> Directions for this task: Please write out the listing beneath this sentence exactly, from its first line to the line with "rfl (by decide)⟩", and stop there.

> Excerpted data:
BEGIN

/-- Settles O4: each list of words is what the encoder writes for its command. -/
theorem writtenOutWordsDecode : Obligations.WrittenOutWordsDecode :=
  ⟨decode_of_encode_eq rfl (by decide), decode_of_encode_eq rfl (by decide), decode_of_encode_eq rfl (by decide),
    decode_of_encode_eq rfl (by decide), decode_of_encode_eq rfl (by decide), decode_of_encode_eq rfl (by decide)⟩

/-! ## Inverting the decoder (R76, R77) -/

/-- A check of the decoder passes a command on exactly when the checked condition holds and the rest does so. -/
theorem check_eq_ok_iff {α ε : Type} {p : Prop} [Decidable p] {rest : Except ε α} {a : α} {e : ε} :
    (if p then rest else .error e) = .ok a ↔ p ∧ rest = .ok a := by
  split <;> simp [*]

/-- What a list operand is wrapped in is a command exactly when the operand is read. -/
theorem map_eq_ok_iff {α β ε : Type} {f : α → β} {x : Except ε α} {b : β} :
    x.map f = .ok b ↔ ∃ a, x = .ok a ∧ f a = b := by
  cases x <;> simp [Except.map]

/-- A word with `rsv` 0 is a header word (R71). -/
theorem exists_headerWord {w : Word} (h : rsvOf w = 0#4) : ∃ op n a, w = headerWord op n a :=
  ⟨_, _, _, (headerWord_fields w h).symm⟩

/-- A packet that decodes is a header word, two words and as many more as the header calls for. -/
theorem decode_eq_ok {ws : List Word} {i : Instr} (h : decode ws = .ok i) :
    ∃ op n a w1 w2 ext, ws = headerWord op n a :: w1 :: w2 :: ext
      ∧ ext.length + 3 = expectedWords (headerWord op n a) ∧ decodeFields (headerWord op n a) w1 w2 ext = .ok i := by
  match ws with
  | [] | [_] | [_, _] => cases h
  | w0 :: w1 :: w2 :: ext =>
    rw [decode, check_eq_ok_iff] at h
    obtain ⟨hlength, hfields⟩ := h
    have hrsv : rsvOf w0 = 0#4 := by
      by_contra hrsv
      rw [decodeFields_reservedField _ _ _ hrsv] at hfields
      cases hfields
    obtain ⟨op, n, a, rfl⟩ := exists_headerWord hrsv
    exact ⟨op, n, a, w1, w2, ext, rfl, hlength, hfields⟩

/-- A list operand that is read back fits the field `n`, and its list words are those of the packet (R74, R77). -/
theorem listOperand_inv {n : BitVec 8} {ext : List Word} {ds : List Half} (hext : ext.length = listWordCount n.toNat)
    (h : listOperand n.toNat ext = .ok ds) :
    ds.length ≤ 255 ∧ BitVec.ofNat 8 ds.length = n ∧ packHalves ds = ext := by
  obtain ⟨rfl, hpad⟩ := listOperand_ok h
  have hn := n.isLt
  have hlength : ((unpackHalves ext).take n.toNat).length = n.toNat := by
    rw [List.length_take, unpackHalves_length, hext, listWordCount]
    omega
  refine ⟨by omega, ?_, packHalves_of_unpackHalves ext _ hext hpad⟩
  rw [hlength, BitVec.ofNat_toNat, BitVec.setWidth_eq]

/-- Settles O2, by inverting the decoder: for each operation code, every field of the packet is an operand of the command
or was checked to be 0. -/
theorem encodeOfDecodeIsThePacket : Obligations.EncodeOfDecodeIsThePacket := by
  intro ws i hdecode
  obtain ⟨op, n, a, w1, w2, ext, rfl, hlength, h⟩ := decode_eq_ok hdecode
  rw [expectedWords_headerWord] at hlength
  have hrsv := rsvOf_headerWord op n a
  have hop := opOf_headerWord op n a
  rcases op_cases op with rfl | rfl | rfl | rfl | rfl | rfl | rfl | rfl | rfl | hreserved
  · simp only [decodeFields_get _ _ _ hrsv hop, check_eq_ok_iff, countOf_headerWord, loHalf_headerWord] at h
    obtain ⟨⟨rfl, rfl⟩, ⟨⟩⟩ := h
    obtain rfl : ext = [] := by simpa using hlength
    exact ⟨rfl, by simp [encode]⟩
  · simp only [decodeFields_getint _ _ _ hrsv hop, check_eq_ok_iff, countOf_headerWord, loHalf_headerWord] at h
    obtain ⟨rfl, ⟨⟩⟩ := h
    obtain rfl : ext = [] := by simpa using hlength
    exact ⟨rfl, by simp [encode]⟩
  · simp only [decodeFields_getlong _ _ _ hrsv hop, check_eq_ok_iff, countOf_headerWord, loHalf_headerWord] at h
    obtain ⟨rfl, ⟨⟩⟩ := h
    obtain rfl : ext = [] := by simpa using hlength
    exact ⟨rfl, by simp [encode]⟩
  · simp only [decodeFields_getintx _ _ _ hrsv hop, check_eq_ok_iff, map_eq_ok_iff, countOf_headerWord,
      loHalf_headerWord] at h
    obtain ⟨rfl, ds, hds, rfl⟩ := h
    obtain ⟨hwf, hcount, hwords⟩ := listOperand_inv (by simpa [Nat.add_comm] using hlength) hds
    exact ⟨decide_eq_true hwf, by simp [encode, hcount, hwords]⟩
  · simp only [decodeFields_getlongx _ _ _ hrsv hop, check_eq_ok_iff, map_eq_ok_iff, countOf_headerWord,
      loHalf_headerWord] at h
    obtain ⟨rfl, ds, hds, rfl⟩ := h
    obtain ⟨hwf, hcount, hwords⟩ := listOperand_inv (by simpa [Nat.add_comm] using hlength) hds
    exact ⟨decide_eq_true hwf, by simp [encode, hcount, hwords]⟩
  · simp only [decodeFields_subbuf _ _ _ hrsv hop, check_eq_ok_iff, countOf_headerWord, loHalf_headerWord] at h
    obtain ⟨⟨rfl, rfl⟩, ⟨⟩⟩ := h
    obtain rfl : ext = [] := by simpa using hlength
    exact ⟨rfl, by simp [encode]⟩
  · simp only [decodeFields_getlen _ _ _ hrsv hop, check_eq_ok_iff, countOf_headerWord, loHalf_headerWord] at h
    obtain ⟨⟨rfl, rfl⟩, ⟨⟩⟩ := h
    obtain rfl : ext = [] := by simpa using hlength
    exact ⟨rfl, by simp [encode]⟩
  · simp only [decodeFields_load _ _ _ hrsv hop, check_eq_ok_iff, countOf_headerWord, loHalf_headerWord] at h
    obtain ⟨⟨rfl, rfl, rfl⟩, ⟨⟩⟩ := h
    have hdata : ext.length = dataWordCount a.toNat := by simpa [Nat.add_comm] using hlength
    exact ⟨decide_eq_true hdata, rfl⟩
  · simp only [decodeFields_discard _ _ _ hrsv hop, check_eq_ok_iff, countOf_headerWord, loHalf_headerWord] at h
    obtain ⟨⟨rfl, rfl, rfl, rfl⟩, ⟨⟩⟩ := h
    obtain rfl : ext = [] := by simpa using hlength
    exact ⟨rfl, rfl⟩
  · rw [decodeFields_reservedOp _ _ _ hrsv (by rwa [hop])] at h
    cases h

/-! ## The malformed packets (R77) -/

/-- A check of the decoder lets a packet fail exactly when the checked condition does not hold or the rest fails. -/
theorem exists_check_eq_error_iff {α ε : Type} {p : Prop} [Decidable p] {rest : Except ε α} {e : ε} :
    (∃ m, (if p then rest else .error e) = .error m) ↔ ¬ p ∨ ∃ m, rest = .error m := by
  split <;> simp [*]

/-- What a list operand is wrapped in fails exactly when the operand does. -/
theorem exists_map_eq_error_iff {α β ε : Type} {f : α → β} {x : Except ε α} :
    (∃ m, x.map f = .error m) ↔ ∃ m, x = .error m := by
  cases x <;> simp [Except.map]

/-- The halves past the first `n` of the list words that end a packet: none for even `n`, for odd `n` the low half of the
packet's last word. -/
theorem drop_unpackHalves (front : List Word) {n : Nat} {ext : List Word} (hext : ext.length = listWordCount n) :
    (unpackHalves ext).drop n = if n % 2 = 1 then [loHalf ((front ++ ext).getLastD 0)] else [] := by
  have hlength := unpackHalves_length ext
  unfold listWordCount at hext
  split
  · obtain rfl | ⟨init, last, rfl⟩ := List.eq_nil_or_concat ext
    · rw [List.length_nil] at hext
      omega
    · rw [List.concat_eq_append] at hext ⊢
      have hsplit : unpackHalves (init ++ [last]) = unpackHalves init ++ [hiHalf last, loHalf last] := by
        simp [unpackHalves]
      have hn : n = (unpackHalves init).length + 1 := by
        rw [unpackHalves_length]
        rw [List.length_append, List.length_singleton] at hext
        omega
      simp [hsplit, hn, List.drop_append]
  · exact List.drop_eq_nil_of_le (by omega)

/-- A list operand fails exactly when `n` is odd and the unused half of the packet's last word is not 0. -/
theorem exists_listOperand_eq_error_iff (front : List Word) {n : Nat} {ext : List Word}
    (hext : ext.length = listWordCount n) :
    (∃ m, listOperand n ext = .error m) ↔ n % 2 = 1 ∧ loHalf ((front ++ ext).getLastD 0) ≠ 0#16 := by
  rw [listOperand, drop_unpackHalves front hext, exists_check_eq_error_iff]
  split <;> simp [*]

/-- The words a packet has beyond three, read off the numbers in word 0 (R76). -/
theorem expectedWords_eq (w0 : Word) : expectedWords w0 = 3 +
    (if (opOf w0).toNat = 4 ∨ (opOf w0).toNat = 5 then ((countOf w0).toNat + 1) / 2
      else if (opOf w0).toNat = 8 then ((loHalf w0).toNat + 31) / 32 else 0) := by
  simp only [expectedWords, ← BitVec.toNat_inj, listWordCount, dataWordCount, BitVec.toNat_ofNat]
  split_ifs <;> rfl

/-- The list words of a packet of the right length, for the two commands that carry a list. -/
theorem length_eq_listWordCount {w0 : Word} {ext : List Word} (hlength : ext.length + 3 = expectedWords w0)
    (hop : opOf w0 = 4#4 ∨ opOf w0 = 5#4) : ext.length = listWordCount (countOf w0).toNat := by
  rw [expectedWords, if_pos hop] at hlength
  omega

theorem toNat_eq_zero_iff {k : Nat} (x : BitVec k) : x.toNat = 0 ↔ x = 0 := by
  rw [← BitVec.toNat_inj]
  rfl

/-- A packet of the right length is malformed exactly when a field condition of R77 holds. -/
theorem exists_decodeFields_eq_error_iff {w0 : Word} (w1 w2 : Word) {ext : List Word}
    (hlength : ext.length + 3 = expectedWords w0) :
    (∃ m, decodeFields w0 w1 w2 ext = .error m) ↔
      (opOf w0).toNat = 0 ∨ 10 ≤ (opOf w0).toNat
      ∨ (rsvOf w0).toNat ≠ 0
      ∨ (¬ ((opOf w0).toNat = 4 ∨ (opOf w0).toNat = 5) ∧ (countOf w0).toNat ≠ 0)
      ∨ (((opOf w0).toNat = 6 ∨ (opOf w0).toNat = 9) ∧ (loHalf w0).toNat ≠ 0)
      ∨ (((opOf w0).toNat = 8 ∨ (opOf w0).toNat = 9) ∧ w1 ≠ 0)
      ∨ (¬ ((opOf w0).toNat = 2 ∨ (opOf w0).toNat = 3 ∨ (opOf w0).toNat = 6) ∧ w2 ≠ 0)
      ∨ (((opOf w0).toNat = 4 ∨ (opOf w0).toNat = 5) ∧ (countOf w0).toNat % 2 = 1
          ∧ loHalf ((w0 :: w1 :: w2 :: ext).getLastD 0) ≠ 0#16) := by
  by_cases hrsv : rsvOf w0 = 0#4
  · rcases op_cases (opOf w0) with hop | hop | hop | hop | hop | hop | hop | hop | hop | hop
    · rw [decodeFields_get _ _ _ hrsv hop, exists_check_eq_error_iff]
      simp [hrsv, hop, toNat_eq_zero_iff, -not_and, not_and_or]
    · rw [decodeFields_getint _ _ _ hrsv hop, exists_check_eq_error_iff]
      simp [hrsv, hop, toNat_eq_zero_iff]
    · rw [decodeFields_getlong _ _ _ hrsv hop, exists_check_eq_error_iff]
      simp [hrsv, hop, toNat_eq_zero_iff]
    · rw [decodeFields_getintx _ _ _ hrsv hop, exists_check_eq_error_iff, exists_map_eq_error_iff,
        exists_listOperand_eq_error_iff [w0, w1, w2] (length_eq_listWordCount hlength (.inl hop))]
      simp [hrsv, hop]
    · rw [decodeFields_getlongx _ _ _ hrsv hop, exists_check_eq_error_iff, exists_map_eq_error_iff,
        exists_listOperand_eq_error_iff [w0, w1, w2] (length_eq_listWordCount hlength (.inr hop))]
      simp [hrsv, hop]
    · rw [decodeFields_subbuf _ _ _ hrsv hop, exists_check_eq_error_iff]
      simp [hrsv, hop, toNat_eq_zero_iff, -not_and, not_and_or]
    · rw [decodeFields_getlen _ _ _ hrsv hop, exists_check_eq_error_iff]
      simp [hrsv, hop, toNat_eq_zero_iff, -not_and, not_and_or]
    · rw [decodeFields_load _ _ _ hrsv hop, exists_check_eq_error_iff]
      simp [hrsv, hop, toNat_eq_zero_iff, -not_and, not_and_or]
    · rw [decodeFields_discard _ _ _ hrsv hop, exists_check_eq_error_iff]
      simp [hrsv, hop, toNat_eq_zero_iff, -not_and, not_and_or]
    · have hop' : (opOf w0).toNat = 0 ∨ 10 ≤ (opOf w0).toNat := hop.imp_left (toNat_eq_zero_iff _).mpr
      simp only [decodeFields_reservedOp _ _ _ hrsv hop, ← or_assoc, hop', true_or, iff_true]
      exact ⟨_, rfl⟩
  · have hrsv' : (rsvOf w0).toNat ≠ 0 := mt (toNat_eq_zero_iff _).mp hrsv
    simp [decodeFields_reservedField _ _ _ hrsv, hrsv']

END

> Answer to the exercise:
/-- Settles O4: each list of words is what the encoder writes for its command. -/
theorem writtenOutWordsDecode : Obligations.WrittenOutWordsDecode :=
  ⟨decode_of_encode_eq rfl (by decide), decode_of_encode_eq rfl (by decide), decode_of_encode_eq rfl (by decide),
    decode_of_encode_eq rfl (by decide), decode_of_encode_eq rfl (by decide), decode_of_encode_eq rfl (by decide)⟩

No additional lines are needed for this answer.